Tetrapod Evolution

Australia: The Land Where Time Began

Tetrapod Evolution – Origin

About 200 million years before the Devonian, commonly called the Age of Fishes, about 380 Ma, the early vertebrates radiated to produce a profusion of fish-like animals that inhabited nearshore lagoons, the estuaries of rivers and lakes. From the Middle to the Late Devonian some of these fish-like animals developed limbs with digits – fingers or toes. These tetrapods gradually evolved into vertebrates that eventually moved onto land over the next 350 million years, where they thrived and have remained as the dominant life forms, at least life forms larger than the invertebrates, ever since. The modern descendants of these early tetrapods have been allocated into 2 major groups. The amphibians include the frogs (anurans-tailless amphibians), salamanders (urodeles – tailed amphibians). The other group, the modern amniotes, that include mammals, turtles, crocodiles and their related forms the birds and the lizards and their related forms, the snakes. The term “reptile” can be used to include all amniotes except mammals, but only if birds are included with the reptiles [they descended from dinosaurs and not synapsids [previously called mammal-like reptiles], the ancestors of mammals. In practice the tetrapods include any animal with 4 legs or whose ancestor had 4 legs.

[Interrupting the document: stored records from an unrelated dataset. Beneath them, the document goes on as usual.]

/-! ### Holding (R148, R207, R210, R219, R243, R284, R311) -/

/-- The place of the CAN object that a RES or RX names (Table 2.6). -/
def canPlace (r : Nat) : Nat := r / 4096 * 512 + r % 4096
/-- The CAN object that reports a CAN slot's position is lost. -/
def Core.canLost (c : Core) (k : Nat) : Bool := let r := c.pat.slot k; r.kind = 3 && r.rx ≠ 0xFFFF && (c.canObjAt (canPlace r.rx)).lost
/-- A CAN slot's engine is being rebuilt by a re-lace under HOLD: its context does not run (R55). -/
def Core.canHoldRebuild (c : Core) (k : Nat) : Bool :=
  let l := c.loader
  (c.pat.slot k).kind = 3 && l.relace && !l.handover && !l.ready && l.target < 0x10 && (c.engAt l.target).ctx.contains k
/-- A slot out of STO whose loops do not run and whose profile is held at rest. -/
def Core.mustHold (c : Core) (k : Nat) : Bool :=
  let r := c.pat.slot k
  if r.kind = 1 then
    c.bit F.LN_STAT_FAULT r.res || c.portHeld k || c.bit F.AX_STAT_UNPLACED k || (!(r.dcMode && !r.sensorless) && !(c.angleOf k).valid)
  else r.kind = 3 && c.canLost k
/-- Holds a slot that must be held, and lets one go that no longer must. -/
def Core.refreshHold (c : Core) (k : Nat) (t : Int) : Core :=
  let must := !c.slotSto k && c.mustHold k
  let held := (c.profAt k).held
  if must && !held then
    let x := c.ctxAt k
    (c.clearLoop k).holdSlot k (if x.actKnown then x.actPos else (c.profileAt k t).1)
  else if !must && held then c.unholdSlot k
  else c
/-- A slot in STO_TRACK follows its actual position (R148); one held for its ports keeps its last position (R243). -/
def Core.trackActual (c : Core) (k : Nat) (t : Int) : Core :=
  let x := c.ctxAt k
  if c.tracking k && x.actKnown && !c.portHeld k then
    c.setProf k { c.profAt k with traj := Traj.rest t x.actPos, target := x.actPos }
  else c

/-! ### A context in a frame -/

/-- The start-of-frame snapshot of a slot. -/
def Core.snapshot (c : Core) (k : Nat) : Core :=
  let x := c.ctxAt k
  c.setSnap k { loop := c.loopAt k, t4Pos := x.t4Pos, t4Vel := x.t4Vel, est := c.estAt k, state := c.get F.AX_SL_STAT_STATE k, tries := c.get F.AX_SL_STAT_TRIES k }
/-- Takes a slot back to its start-of-frame snapshot (R181). -/
def Core.restoreSnap (c : Core) (k : Nat) : Core :=
  let s := c.snapAt k
  let c := ((c.setLoop k s.loop).setEst k s.est).setCtx k { c.ctxAt k with t4Pos := s.t4Pos, t4Vel := s.t4Vel }
  (c.set F.AX_SL_STAT_STATE k s.state).set F.AX_SL_STAT_TRIES k s.tries

/-- The frame's count of a slot for its divisors (R169): the grid's, or a CAN slot's own. -/
def Core.frameCount (c : Core) (k : Nat) : Nat :=
  if (c.pat.slot k).kind = 3 then (c.ctxAt k).frames else (c.reg R.BS_FCNT (c.slotPeriod k)).toNat
/-- The loops of a slot, from the outside inward (R168, R169, R182). -/
def Core.runLoops (c : Core) (ram : Ram) (k : Nat) (t : Int) (len : Nat) (a : Angle) : Core :=
  let r := c.pat.slot k
  let n := c.frameCount k
  let man := c.manLoop k
  let runs (i : Nat) : Bool := match man with | none => true | some m => i < m
  let c := if hasPos r.template && r.posDiv ≠ 0 && n % r.posDiv = 0 then
      (if runs 2 then c.posPart k t
       else if r.template = 4 then c.setCtx k { c.ctxAt k with t4Pos := (c.profileAt k t).1, t4Vel := (c.profileAt k t).2.1 } else c) else c
  let c := if man = some 2 then c.setLoop k { c.loopAt k with vCmd := c.reg R.AX_MAN_OUT k } else c
  let c := if hasVel r.template && r.velDiv ≠ 0 && n % r.velDiv = 0 && runs 1 then
      (if r.template = 5 then c.statePart k t else c.velPart ram k t len) else c
  let c := if man = some 1 then c.setLoop k { c.loopAt k with iCmd := c.reg R.AX_MAN_OUT k } else c
  let c := c.setReg R.AX_ICMD k (c.curRef ram k)
  if !hasCur r.template then c else if r.dcMode then c.curPartDc ram k t len else c.curPart3 ram k t len a
/-- A frame whose loop variables are not all finite repeats the duties and restores the snapshot; the fourth in a row disables the lane (R189). -/
def Core.checkFinite (c : Core) (k : Nat) : Core :=
  let l := c.loopAt k
  if l.allFinite then c.setLoop k { l with nonfinite := 0 }
  else
    let n := l.nonfinite + 1
    let s := c.snapAt k
    let c := (c.setLoop k { s.loop with nonfinite := n }).setCtx k { c.ctxAt k with t4Pos := s.t4Pos, t4Vel := s.t4Vel }
    let c := c.raiseL F.AX_LSTAT_NONFINITE k 9
    let c := c.estRepeat k
    if 4 ≤ n && (c.pat.slot k).kind = 1 then c.laneDisable (c.pat.slot k).res 5 else c
/-- The context of a slot runs in a frame (R168). -/
def Core.runContext (c : Core) (ram : Ram) (k : Nat) (t : Int) (len : Nat) : Core :=
  let r := c.pat.slot k
  if r.kind = 3 then
    if c.canLost k || c.canHoldRebuild k || (r.rx ≠ 0xFFFF && !(c.ctxAt k).actKnown) then c else (c.runLoops ram k t len {}).checkFinite k
  else
    let c := c.estRun k t (secs len)
    let a := c.angleOf k
    let c := c.publishAngle k a
    let c := if r.sensorless && a.valid then c.estActual k else c
    if c.mustHold k || (c.profAt k).held then c else (c.runLoops ram k t len a).checkFinite k

/-! ### Commits and parameter writes (R177, R182, R186, R187, R209, R214) -/

/-- A pending commit becomes active at a frame start of the slot, or is refused as a whole (R177). -/
def Core.applyCommit (c : Core) (k : Nat) : Core :=
  if !c.bit F.AX_LSTAT_COEF_PENDING k then c
  else
    let x := c.ctxAt k
    let tmpl := (c.pat.slot k).template
    let bad := x.shadow.any (fun w => coefUsed tmpl w.1 && !F32.finite w.2)
    let c := (c.setBit F.AX_LSTAT_COEF_PENDING k false).setBit F.AX_COEF_CTRL_COMMIT k false
    if bad then c.setBit F.AX_LSTAT_CFG_REFUSED k true
    else
      let order := c.get F.AX_COEF_CTRL_ORDER k
      let c := c.setCtx k { x with active := x.shadow, order := order, nstate := c.get F.AX_COEF_CTRL_NSTATE k }
      if order = x.order || !blocky tmpl then c
      else c.askPreset k true true true
/-- A write of AX_COEF_CTRL (R177). -/
def Core.writeCoefCtrl (c : Core) (k : Nat) (v : Word) : Core :=
  let n := Min.min 8 (Max.max 1 (F.AX_COEF_CTRL_NSTATE.read v))
  let c := (c.set F.AX_COEF_CTRL_NSTATE k n).set F.AX_COEF_CTRL_ORDER k (F.AX_COEF_CTRL_ORDER.read v)
  if F.AX_COEF_CTRL_COMMIT.read v = 1 then (c.setBit F.AX_COEF_CTRL_COMMIT k true).setBit F.AX_LSTAT_COEF_PENDING k true else c
/-- A write of AX_COEF_DATA at AX_COEF_IDX. -/
def Core.writeCoefData (c : Core) (k : Nat) (v : Word) : Core :=
  let i := c.get F.AX_COEF_IDX_IDX k
  let x := c.ctxAt k
  (c.setCtx k { x with shadow := Tab.set 0 x.shadow i v }).set F.AX_COEF_IDX_IDX k ((i + 1) % 128)
/-- A read of AX_COEF_DATA. -/
def Core.readCoefData (c : Core) (k : Nat) : Word × Core :=
  let i := c.get F.AX_COEF_IDX_IDX k
  (Tab.get 0 (c.ctxAt k).shadow i, c.set F.AX_COEF_IDX_IDX k ((i + 1) % 128))
/-- A write of AX_PA_DATA at AX_PA_WIN.IDX: a positive or non-finite entry is discarded (R209). -/
def Core.writePaData (c : Core) (k : Nat) (v : Word) : Core :=
  let i := c.get F.AX_PA_WIN_IDX k
  let x := c.ctxAt k
  let c := c.set F.AX_PA_WIN_IDX k ((i + 1) % 16)
  if F32.positive v || !F32.finite v then c.setBit F.AX_LSTAT_CFG_REFUSED k true
  else c.setCtx k { x with pa := Tab.set 0 x.pa i v }
/-- A read of AX_PA_DATA. -/
def Core.readPaData (c : Core) (k : Nat) : Word × Core :=
  let i := c.get F.AX_PA_WIN_IDX k
  (Tab.get 0 (c.ctxAt k).pa i, c.set F.AX_PA_WIN_IDX k ((i + 1) % 16))
/-- A write of a gain, limit, AX_VMOD, AX_VBUS_NOM or an AX_MOT_, AX_SL_ or AX_PA_ parameter: stored, and in force where valid (R187); one that makes VLO ≥ VHI is discarded (R214). -/
def Core.writeParam (c : Core) (k : Nat) (r : Reg) (v : Word) : Core :=
  let lo : F32 := if r.id = R.AX_SL_VLO.id then v else c.param k R.AX_SL_VLO
  let hi : F32 := if r.id = R.AX_SL_VHI.id then v else c.param k R.AX_SL_VHI
  if (r.id = R.AX_SL_VLO.id || r.id = R.AX_SL_VHI.id) && F32.nonneg v && F32.le hi lo then c.setBit F.AX_LSTAT_CFG_REFUSED k true
  else
    let was := c.param k r
    let c := c.setReg r k v
    if paramValid r v then c
    else (c.setCtx k { c.ctxAt k with valid := Tab.set (BitVec.ofNat 32 r.reset) (c.ctxAt k).valid r.id was }).setBit F.AX_LSTAT_CFG_REFUSED k true
/-- A write of AX_LCFG (R182): manual operation starts or ends, and what it stopped is preset at its next run (R183). -/
def Core.writeLcfg (c : Core) (k : Nat) (fields : Core → Core) : Core :=
  let was := c.manLoop k
  let c := fields c
  let man := c.bit F.AX_LCFG_MAN k
  let ok := hasLoop (c.pat.slot k).template (Min.min 2 (c.get F.AX_LCFG_MAN_LOOP k))
  let c := if man && !ok then c.setBit F.AX_LSTAT_CFG_REFUSED k true else c
  let c := c.setBit F.AX_LSTAT_MAN_ACTIVE k (man && ok)
  match was with
  | some m => if c.manLoop k = some m then c else c.askPreset k (m = 0) (m ≤ 1) true
  | none => c
/-- A write of ST_CHECK.INJECT (R180). -/
def Core.inject (c : Core) (e : Nat) : Core := c.setBit F.ST_CHECK_INJECT e true

end Sys2Proof.Machine
end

There are also many extinct related taxa of these 2 major radiations of vertebrates, such as the dinosaurs, the closest living relatives of which are the birds.

The move from the water to land was slow and difficult. Enormous evolutionary innovations have resulted from this development, with much of this change occurring by happenstance, as it was not a direct process, more a case of being in the right place at the right time.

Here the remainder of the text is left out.